Supplied data:
'''
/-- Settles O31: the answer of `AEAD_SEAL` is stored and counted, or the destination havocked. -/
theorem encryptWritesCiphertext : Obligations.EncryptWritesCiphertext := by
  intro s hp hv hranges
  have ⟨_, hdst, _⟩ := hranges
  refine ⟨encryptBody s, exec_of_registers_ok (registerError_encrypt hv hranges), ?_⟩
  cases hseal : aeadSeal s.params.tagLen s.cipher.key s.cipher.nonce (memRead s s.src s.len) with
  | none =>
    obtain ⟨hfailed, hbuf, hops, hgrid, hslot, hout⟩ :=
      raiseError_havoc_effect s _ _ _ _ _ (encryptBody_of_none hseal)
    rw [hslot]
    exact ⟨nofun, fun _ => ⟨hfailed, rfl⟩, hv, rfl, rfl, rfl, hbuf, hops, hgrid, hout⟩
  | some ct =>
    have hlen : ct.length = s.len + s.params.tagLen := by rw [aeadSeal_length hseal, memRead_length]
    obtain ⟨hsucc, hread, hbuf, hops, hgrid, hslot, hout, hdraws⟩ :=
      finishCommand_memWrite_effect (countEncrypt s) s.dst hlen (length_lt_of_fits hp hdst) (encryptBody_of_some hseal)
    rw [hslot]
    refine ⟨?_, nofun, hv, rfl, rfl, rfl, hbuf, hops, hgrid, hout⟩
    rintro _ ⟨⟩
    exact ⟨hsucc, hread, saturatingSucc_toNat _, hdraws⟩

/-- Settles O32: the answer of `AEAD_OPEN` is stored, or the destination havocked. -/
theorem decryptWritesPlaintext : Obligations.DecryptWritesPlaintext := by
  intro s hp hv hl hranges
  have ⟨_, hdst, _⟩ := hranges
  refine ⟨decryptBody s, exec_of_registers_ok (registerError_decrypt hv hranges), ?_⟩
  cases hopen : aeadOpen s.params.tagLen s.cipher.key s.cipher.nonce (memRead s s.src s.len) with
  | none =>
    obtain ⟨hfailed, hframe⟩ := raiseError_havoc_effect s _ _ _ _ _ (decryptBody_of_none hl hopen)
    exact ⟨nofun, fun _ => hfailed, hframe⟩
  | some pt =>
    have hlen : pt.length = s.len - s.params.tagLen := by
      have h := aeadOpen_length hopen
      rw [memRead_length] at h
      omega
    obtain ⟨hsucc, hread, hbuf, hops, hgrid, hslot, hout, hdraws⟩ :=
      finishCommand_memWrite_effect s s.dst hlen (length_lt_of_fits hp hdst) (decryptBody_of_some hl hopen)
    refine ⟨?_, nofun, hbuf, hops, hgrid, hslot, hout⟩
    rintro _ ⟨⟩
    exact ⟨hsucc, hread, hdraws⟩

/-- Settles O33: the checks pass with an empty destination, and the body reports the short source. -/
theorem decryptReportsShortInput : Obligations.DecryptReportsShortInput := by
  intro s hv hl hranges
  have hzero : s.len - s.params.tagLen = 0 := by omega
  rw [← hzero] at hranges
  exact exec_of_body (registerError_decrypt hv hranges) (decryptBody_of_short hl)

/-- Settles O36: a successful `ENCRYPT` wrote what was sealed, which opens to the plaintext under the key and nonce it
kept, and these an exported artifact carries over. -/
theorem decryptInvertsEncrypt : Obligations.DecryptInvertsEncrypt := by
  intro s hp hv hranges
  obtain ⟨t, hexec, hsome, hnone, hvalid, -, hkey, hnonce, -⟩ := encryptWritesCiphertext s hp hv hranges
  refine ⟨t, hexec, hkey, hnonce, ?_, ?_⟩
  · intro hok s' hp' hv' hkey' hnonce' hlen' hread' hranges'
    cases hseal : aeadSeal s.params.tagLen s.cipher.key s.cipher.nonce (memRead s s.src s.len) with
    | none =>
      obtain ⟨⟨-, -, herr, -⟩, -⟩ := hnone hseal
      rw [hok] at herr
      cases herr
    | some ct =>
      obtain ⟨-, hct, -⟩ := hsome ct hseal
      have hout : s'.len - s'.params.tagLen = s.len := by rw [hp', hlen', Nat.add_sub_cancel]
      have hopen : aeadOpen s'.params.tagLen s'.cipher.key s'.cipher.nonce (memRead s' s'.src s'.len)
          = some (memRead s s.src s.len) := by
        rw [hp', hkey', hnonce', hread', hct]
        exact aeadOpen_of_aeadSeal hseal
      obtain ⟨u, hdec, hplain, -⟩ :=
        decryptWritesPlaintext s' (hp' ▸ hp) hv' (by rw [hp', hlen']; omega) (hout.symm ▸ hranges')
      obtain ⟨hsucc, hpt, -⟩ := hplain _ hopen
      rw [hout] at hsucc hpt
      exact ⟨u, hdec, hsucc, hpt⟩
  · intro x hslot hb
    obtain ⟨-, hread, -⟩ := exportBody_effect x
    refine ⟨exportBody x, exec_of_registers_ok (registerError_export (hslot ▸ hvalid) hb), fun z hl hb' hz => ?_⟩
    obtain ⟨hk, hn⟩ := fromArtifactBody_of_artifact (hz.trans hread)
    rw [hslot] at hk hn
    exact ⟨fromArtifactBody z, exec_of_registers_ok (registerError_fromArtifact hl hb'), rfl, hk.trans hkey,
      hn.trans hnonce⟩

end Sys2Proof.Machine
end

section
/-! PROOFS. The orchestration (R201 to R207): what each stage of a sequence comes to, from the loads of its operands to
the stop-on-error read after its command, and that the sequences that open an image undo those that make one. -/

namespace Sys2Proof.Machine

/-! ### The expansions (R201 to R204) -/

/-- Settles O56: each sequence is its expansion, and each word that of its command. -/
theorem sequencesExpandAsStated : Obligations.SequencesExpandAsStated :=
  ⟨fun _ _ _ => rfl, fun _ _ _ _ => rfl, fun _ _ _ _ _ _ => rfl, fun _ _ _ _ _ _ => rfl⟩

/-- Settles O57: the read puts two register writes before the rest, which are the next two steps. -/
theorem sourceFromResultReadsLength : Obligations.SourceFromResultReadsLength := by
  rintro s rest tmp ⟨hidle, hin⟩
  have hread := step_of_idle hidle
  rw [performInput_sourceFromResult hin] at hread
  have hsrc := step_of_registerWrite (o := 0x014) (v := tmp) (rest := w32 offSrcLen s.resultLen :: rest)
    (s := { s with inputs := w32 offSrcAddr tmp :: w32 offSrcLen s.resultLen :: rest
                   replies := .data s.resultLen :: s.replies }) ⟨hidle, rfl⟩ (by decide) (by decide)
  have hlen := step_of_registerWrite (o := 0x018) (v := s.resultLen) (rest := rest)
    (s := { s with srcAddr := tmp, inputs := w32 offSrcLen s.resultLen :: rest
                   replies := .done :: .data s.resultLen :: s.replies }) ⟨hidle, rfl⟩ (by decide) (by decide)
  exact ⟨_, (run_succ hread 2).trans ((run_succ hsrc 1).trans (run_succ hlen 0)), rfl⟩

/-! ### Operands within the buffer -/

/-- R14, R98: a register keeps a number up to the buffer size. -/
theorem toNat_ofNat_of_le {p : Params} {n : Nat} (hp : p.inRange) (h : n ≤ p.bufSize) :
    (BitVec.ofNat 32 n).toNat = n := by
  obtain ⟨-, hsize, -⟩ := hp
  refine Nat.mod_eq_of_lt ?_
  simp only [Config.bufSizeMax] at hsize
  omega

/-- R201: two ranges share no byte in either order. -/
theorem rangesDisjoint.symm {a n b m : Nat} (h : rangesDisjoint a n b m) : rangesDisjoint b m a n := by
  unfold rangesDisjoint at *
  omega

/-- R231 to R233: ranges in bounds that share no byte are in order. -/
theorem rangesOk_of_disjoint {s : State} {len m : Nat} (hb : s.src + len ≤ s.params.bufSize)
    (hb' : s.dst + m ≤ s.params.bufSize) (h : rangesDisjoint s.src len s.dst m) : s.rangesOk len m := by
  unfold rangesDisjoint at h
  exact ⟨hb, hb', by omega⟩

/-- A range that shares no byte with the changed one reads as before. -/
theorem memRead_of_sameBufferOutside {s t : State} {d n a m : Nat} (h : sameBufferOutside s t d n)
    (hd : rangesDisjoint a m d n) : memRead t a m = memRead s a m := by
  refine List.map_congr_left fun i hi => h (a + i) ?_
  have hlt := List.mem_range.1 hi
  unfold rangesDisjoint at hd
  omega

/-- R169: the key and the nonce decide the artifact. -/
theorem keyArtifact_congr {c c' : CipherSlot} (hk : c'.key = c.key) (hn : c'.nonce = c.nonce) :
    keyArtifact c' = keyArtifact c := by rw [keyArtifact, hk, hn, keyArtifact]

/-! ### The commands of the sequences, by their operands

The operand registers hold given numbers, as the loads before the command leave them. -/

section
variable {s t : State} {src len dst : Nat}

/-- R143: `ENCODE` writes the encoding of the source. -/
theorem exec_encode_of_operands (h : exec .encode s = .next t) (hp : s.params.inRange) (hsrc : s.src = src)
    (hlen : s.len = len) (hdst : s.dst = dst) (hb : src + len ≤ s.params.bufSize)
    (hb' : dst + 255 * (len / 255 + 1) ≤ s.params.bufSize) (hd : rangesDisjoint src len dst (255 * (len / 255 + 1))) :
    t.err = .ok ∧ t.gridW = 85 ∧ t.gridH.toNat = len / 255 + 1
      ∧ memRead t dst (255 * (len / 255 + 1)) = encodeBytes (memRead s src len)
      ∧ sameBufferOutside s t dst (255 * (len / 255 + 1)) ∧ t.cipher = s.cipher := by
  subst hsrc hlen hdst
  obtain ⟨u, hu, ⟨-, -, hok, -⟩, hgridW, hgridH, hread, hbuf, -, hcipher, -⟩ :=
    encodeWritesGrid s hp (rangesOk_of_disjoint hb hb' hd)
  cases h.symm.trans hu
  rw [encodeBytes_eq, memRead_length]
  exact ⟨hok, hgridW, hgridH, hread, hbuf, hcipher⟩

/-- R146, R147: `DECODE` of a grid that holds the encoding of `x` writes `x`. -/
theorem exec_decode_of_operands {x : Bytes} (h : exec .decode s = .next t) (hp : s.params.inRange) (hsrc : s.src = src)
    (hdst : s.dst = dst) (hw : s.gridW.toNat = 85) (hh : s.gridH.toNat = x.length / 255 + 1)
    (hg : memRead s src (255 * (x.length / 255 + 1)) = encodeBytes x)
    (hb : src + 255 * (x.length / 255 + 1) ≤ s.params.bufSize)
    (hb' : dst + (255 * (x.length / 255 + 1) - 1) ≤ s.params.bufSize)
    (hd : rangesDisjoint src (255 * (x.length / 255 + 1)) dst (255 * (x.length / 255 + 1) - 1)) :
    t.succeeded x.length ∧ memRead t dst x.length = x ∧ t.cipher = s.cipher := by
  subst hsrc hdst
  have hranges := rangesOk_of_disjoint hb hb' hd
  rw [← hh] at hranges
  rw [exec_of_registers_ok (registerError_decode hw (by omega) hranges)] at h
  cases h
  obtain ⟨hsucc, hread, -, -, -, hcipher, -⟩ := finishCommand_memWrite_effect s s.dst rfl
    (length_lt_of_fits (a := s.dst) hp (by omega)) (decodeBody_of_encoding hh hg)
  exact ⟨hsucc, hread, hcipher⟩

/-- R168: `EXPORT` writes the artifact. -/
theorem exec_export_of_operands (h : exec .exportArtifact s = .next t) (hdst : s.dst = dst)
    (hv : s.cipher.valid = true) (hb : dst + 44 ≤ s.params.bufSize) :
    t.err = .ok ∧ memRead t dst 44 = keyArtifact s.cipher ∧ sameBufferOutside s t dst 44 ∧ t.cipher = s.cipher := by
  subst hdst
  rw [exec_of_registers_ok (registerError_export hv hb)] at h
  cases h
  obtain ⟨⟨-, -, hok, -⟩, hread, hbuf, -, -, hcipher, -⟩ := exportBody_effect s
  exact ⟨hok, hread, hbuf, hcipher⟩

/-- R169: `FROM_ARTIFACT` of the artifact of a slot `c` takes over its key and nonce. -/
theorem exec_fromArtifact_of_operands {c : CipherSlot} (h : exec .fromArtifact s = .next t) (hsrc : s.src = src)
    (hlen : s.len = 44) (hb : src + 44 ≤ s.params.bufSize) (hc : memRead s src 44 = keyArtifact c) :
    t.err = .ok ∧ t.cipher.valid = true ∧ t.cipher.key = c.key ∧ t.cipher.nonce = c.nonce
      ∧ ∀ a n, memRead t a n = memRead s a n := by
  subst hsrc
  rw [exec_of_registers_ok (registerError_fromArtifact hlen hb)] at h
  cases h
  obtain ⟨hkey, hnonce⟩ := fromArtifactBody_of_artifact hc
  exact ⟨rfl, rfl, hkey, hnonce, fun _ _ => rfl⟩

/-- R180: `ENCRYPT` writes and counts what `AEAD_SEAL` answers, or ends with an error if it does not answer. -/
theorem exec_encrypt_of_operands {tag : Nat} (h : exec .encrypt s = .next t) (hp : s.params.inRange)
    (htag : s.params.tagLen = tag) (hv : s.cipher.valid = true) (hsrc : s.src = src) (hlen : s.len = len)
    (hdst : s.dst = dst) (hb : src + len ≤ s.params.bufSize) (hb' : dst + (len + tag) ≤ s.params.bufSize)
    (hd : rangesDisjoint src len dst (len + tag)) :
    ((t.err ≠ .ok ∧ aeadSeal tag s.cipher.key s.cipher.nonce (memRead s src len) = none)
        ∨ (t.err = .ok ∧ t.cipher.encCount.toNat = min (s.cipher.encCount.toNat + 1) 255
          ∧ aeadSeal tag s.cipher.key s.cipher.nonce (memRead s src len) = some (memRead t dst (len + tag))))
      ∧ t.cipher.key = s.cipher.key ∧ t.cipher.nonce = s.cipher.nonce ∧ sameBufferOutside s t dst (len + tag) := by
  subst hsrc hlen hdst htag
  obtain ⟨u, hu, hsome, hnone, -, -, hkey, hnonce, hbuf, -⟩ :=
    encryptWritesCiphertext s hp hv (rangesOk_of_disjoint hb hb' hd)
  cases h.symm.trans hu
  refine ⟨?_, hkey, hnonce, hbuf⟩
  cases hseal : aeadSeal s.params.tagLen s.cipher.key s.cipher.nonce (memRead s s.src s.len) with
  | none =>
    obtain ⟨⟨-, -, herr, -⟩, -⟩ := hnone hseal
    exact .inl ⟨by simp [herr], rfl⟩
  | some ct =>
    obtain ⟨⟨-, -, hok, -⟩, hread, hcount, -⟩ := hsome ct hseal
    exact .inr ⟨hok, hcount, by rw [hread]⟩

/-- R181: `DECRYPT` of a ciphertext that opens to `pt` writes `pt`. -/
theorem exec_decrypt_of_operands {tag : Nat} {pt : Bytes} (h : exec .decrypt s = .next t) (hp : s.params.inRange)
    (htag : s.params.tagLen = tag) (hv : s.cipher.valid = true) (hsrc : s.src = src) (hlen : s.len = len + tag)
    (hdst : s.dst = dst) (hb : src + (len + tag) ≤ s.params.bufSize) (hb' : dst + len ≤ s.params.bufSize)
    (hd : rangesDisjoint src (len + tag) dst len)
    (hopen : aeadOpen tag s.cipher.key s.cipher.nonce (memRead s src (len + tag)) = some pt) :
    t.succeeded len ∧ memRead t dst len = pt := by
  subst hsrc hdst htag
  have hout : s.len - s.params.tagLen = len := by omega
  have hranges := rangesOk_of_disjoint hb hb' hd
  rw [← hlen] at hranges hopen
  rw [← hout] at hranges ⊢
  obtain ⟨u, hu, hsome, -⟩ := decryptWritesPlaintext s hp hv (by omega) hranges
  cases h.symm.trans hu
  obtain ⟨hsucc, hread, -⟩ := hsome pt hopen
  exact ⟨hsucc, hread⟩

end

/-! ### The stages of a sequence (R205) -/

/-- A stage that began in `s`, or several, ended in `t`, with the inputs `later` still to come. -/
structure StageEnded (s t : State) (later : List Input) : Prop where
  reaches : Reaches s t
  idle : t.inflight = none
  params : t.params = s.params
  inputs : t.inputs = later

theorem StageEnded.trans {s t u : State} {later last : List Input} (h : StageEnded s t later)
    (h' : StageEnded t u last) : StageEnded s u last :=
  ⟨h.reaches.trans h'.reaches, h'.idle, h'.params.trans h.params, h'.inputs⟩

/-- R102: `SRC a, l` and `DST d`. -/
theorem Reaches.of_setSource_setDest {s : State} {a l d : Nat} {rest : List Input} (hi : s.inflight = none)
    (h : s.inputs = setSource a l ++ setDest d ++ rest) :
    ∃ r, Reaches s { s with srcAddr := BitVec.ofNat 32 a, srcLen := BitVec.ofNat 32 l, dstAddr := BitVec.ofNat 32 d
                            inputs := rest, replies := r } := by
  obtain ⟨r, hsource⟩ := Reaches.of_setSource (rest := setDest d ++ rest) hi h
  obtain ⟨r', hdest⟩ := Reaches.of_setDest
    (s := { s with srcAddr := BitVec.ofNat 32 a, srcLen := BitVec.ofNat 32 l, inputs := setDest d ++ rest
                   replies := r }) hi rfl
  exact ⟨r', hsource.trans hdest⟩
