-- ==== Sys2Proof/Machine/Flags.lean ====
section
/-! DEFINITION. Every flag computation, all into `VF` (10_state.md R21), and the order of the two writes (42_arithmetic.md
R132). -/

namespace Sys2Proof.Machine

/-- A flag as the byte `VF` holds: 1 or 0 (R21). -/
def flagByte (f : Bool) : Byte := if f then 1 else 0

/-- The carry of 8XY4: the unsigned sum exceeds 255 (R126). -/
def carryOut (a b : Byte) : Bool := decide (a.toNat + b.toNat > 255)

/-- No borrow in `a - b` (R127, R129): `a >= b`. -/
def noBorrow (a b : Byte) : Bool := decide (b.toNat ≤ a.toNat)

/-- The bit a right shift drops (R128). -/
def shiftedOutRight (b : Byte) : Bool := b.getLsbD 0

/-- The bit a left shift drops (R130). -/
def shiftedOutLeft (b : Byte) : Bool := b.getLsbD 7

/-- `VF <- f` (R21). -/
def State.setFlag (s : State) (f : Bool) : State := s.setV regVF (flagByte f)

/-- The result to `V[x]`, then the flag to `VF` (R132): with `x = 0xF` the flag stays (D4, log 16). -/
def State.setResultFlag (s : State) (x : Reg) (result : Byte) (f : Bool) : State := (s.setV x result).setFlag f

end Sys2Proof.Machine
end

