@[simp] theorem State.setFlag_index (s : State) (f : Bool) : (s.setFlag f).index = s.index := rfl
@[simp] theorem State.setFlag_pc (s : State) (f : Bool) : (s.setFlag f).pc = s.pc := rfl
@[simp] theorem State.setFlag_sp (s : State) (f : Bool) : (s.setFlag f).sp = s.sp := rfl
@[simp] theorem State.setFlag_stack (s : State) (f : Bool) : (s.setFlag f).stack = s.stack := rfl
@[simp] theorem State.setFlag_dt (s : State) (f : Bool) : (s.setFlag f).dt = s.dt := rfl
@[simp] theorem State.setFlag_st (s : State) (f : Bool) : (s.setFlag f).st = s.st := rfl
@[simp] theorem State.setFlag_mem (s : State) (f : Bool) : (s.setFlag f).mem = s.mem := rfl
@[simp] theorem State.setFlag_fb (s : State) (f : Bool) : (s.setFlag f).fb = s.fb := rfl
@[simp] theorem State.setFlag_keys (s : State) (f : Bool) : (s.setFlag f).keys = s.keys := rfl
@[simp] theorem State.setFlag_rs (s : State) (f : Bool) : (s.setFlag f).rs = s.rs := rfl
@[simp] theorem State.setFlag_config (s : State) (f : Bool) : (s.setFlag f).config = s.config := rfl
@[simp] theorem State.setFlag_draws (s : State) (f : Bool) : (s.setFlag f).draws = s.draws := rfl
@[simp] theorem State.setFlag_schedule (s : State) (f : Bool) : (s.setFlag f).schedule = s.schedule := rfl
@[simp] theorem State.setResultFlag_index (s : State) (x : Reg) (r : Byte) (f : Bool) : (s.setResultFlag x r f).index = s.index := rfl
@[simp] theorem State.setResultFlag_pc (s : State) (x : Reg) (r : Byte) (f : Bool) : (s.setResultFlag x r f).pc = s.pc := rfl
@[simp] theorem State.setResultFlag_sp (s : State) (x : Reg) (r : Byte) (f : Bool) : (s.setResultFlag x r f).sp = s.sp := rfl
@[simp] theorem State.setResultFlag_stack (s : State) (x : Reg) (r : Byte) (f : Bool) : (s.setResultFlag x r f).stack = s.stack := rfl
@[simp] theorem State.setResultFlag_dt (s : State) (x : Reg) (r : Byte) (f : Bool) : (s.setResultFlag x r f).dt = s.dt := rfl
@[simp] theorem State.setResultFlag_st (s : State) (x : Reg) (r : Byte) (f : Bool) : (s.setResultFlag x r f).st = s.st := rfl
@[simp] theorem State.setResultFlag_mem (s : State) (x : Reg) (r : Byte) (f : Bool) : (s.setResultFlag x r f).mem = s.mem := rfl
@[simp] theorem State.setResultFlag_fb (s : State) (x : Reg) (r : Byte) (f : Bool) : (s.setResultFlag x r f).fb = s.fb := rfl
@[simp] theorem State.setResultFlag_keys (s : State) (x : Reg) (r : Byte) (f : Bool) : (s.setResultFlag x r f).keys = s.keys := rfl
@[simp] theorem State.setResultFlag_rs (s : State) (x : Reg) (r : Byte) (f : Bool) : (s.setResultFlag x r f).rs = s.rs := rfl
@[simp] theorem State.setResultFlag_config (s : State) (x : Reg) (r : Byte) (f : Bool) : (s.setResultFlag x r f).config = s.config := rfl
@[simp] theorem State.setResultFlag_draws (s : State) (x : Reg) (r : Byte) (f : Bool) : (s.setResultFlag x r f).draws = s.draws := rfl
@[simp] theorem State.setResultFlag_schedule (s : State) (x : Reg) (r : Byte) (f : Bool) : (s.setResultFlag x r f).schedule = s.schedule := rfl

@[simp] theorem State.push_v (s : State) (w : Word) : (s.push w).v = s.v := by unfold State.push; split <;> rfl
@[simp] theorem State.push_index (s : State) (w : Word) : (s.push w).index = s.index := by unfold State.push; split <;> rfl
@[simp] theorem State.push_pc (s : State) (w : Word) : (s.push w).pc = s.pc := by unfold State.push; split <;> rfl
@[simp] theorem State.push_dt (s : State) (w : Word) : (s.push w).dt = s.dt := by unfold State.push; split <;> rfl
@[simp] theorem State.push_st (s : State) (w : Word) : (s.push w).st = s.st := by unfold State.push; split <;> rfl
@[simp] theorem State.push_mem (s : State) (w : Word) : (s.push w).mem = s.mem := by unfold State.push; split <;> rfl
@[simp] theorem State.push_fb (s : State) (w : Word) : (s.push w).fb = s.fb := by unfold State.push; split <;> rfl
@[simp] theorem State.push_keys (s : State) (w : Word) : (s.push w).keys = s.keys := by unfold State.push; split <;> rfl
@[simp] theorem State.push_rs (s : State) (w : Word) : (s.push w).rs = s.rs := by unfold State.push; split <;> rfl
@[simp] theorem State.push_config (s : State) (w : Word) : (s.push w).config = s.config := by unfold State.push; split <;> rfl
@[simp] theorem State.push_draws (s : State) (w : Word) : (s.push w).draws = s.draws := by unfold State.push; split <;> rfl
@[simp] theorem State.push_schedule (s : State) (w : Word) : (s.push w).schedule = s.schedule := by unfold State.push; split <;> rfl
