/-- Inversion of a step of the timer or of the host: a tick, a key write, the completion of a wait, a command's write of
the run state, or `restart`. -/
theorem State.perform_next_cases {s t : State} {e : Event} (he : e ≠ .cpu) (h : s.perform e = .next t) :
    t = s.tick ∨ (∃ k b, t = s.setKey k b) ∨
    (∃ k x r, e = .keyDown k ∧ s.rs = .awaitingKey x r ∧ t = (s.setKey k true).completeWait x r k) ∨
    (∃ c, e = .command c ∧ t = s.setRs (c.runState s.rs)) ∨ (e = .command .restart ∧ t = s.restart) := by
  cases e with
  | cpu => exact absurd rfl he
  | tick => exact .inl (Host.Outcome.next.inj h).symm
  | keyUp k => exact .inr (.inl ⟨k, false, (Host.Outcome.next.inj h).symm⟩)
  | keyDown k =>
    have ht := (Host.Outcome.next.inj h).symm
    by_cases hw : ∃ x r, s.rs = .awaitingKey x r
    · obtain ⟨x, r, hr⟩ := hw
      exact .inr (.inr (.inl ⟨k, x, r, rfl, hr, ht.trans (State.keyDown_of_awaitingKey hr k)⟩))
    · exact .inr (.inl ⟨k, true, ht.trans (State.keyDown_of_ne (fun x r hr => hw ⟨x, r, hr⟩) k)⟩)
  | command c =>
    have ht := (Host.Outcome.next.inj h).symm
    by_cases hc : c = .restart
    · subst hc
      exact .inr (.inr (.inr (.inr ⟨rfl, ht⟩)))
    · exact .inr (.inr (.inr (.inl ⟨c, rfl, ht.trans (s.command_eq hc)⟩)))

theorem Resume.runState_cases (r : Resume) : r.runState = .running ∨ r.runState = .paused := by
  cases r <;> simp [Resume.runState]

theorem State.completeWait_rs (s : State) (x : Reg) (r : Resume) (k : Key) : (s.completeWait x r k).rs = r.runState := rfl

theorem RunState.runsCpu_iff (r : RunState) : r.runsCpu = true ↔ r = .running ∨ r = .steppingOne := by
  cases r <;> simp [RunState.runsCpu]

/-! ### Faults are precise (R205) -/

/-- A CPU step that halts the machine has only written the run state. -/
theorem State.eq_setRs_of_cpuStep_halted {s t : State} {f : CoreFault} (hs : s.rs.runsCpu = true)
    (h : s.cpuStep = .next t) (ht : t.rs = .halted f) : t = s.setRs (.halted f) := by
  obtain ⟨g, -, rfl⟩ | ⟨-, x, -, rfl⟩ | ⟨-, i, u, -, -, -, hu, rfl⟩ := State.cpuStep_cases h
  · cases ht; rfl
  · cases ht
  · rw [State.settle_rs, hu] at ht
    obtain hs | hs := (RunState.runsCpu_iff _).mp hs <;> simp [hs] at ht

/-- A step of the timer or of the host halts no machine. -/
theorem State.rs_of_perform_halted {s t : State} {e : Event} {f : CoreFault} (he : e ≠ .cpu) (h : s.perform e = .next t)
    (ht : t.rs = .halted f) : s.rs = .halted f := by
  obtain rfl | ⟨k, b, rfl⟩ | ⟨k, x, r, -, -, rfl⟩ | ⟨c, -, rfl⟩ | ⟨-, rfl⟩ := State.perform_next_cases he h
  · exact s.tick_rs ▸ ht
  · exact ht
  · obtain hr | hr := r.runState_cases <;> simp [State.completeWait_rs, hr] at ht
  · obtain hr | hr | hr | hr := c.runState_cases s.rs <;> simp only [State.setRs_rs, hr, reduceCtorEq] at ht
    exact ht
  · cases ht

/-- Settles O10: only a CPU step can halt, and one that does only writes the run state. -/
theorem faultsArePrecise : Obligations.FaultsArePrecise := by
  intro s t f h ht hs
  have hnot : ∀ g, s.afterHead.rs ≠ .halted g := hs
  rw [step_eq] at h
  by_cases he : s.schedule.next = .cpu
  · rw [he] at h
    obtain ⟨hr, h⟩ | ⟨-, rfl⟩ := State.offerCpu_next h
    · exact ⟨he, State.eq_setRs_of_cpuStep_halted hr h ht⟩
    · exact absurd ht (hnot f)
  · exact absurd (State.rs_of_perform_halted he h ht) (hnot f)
'''
Exercise: Return only the exact lines from the opening of the records through the line that contains "refine ⟨decryptBody s, exec_of_registers_ok", both included.

Task answer:
/-- Settles O31: the answer of `AEAD_SEAL` is stored and counted, or the destination havocked. -/
theorem encryptWritesCiphertext : Obligations.EncryptWritesCiphertext := by
  intro s hp hv hranges
  have ⟨_, hdst, _⟩ := hranges
  refine ⟨encryptBody s, exec_of_registers_ok (registerError_encrypt hv hranges), ?_⟩
  cases hseal : aeadSeal s.params.tagLen s.cipher.key s.cipher.nonce (memRead s s.src s.len) with
  | none =>
    obtain ⟨hfailed, hbuf, hops, hgrid, hslot, hout⟩ :=
      raiseError_havoc_effect s _ _ _ _ _ (encryptBody_of_none hseal)
    rw [hslot]
    exact ⟨nofun, fun _ => ⟨hfailed, rfl⟩, hv, rfl, rfl, rfl, hbuf, hops, hgrid, hout⟩
  | some ct =>
    have hlen : ct.length = s.len + s.params.tagLen := by rw [aeadSeal_length hseal, memRead_length]
    obtain ⟨hsucc, hread, hbuf, hops, hgrid, hslot, hout, hdraws⟩ :=
      finishCommand_memWrite_effect (countEncrypt s) s.dst hlen (length_lt_of_fits hp hdst) (encryptBody_of_some hseal)
    rw [hslot]
    refine ⟨?_, nofun, hv, rfl, rfl, rfl, hbuf, hops, hgrid, hout⟩
    rintro _ ⟨⟩
    exact ⟨hsucc, hread, saturatingSucc_toNat _, hdraws⟩

/-- Settles O32: the answer of `AEAD_OPEN` is stored, or the destination havocked. -/
theorem decryptWritesPlaintext : Obligations.DecryptWritesPlaintext := by
  intro s hp hv hl hranges
  have ⟨_, hdst, _⟩ := hranges
  refine ⟨decryptBody s, exec_of_registers_ok (registerError_decrypt hv hranges), ?_⟩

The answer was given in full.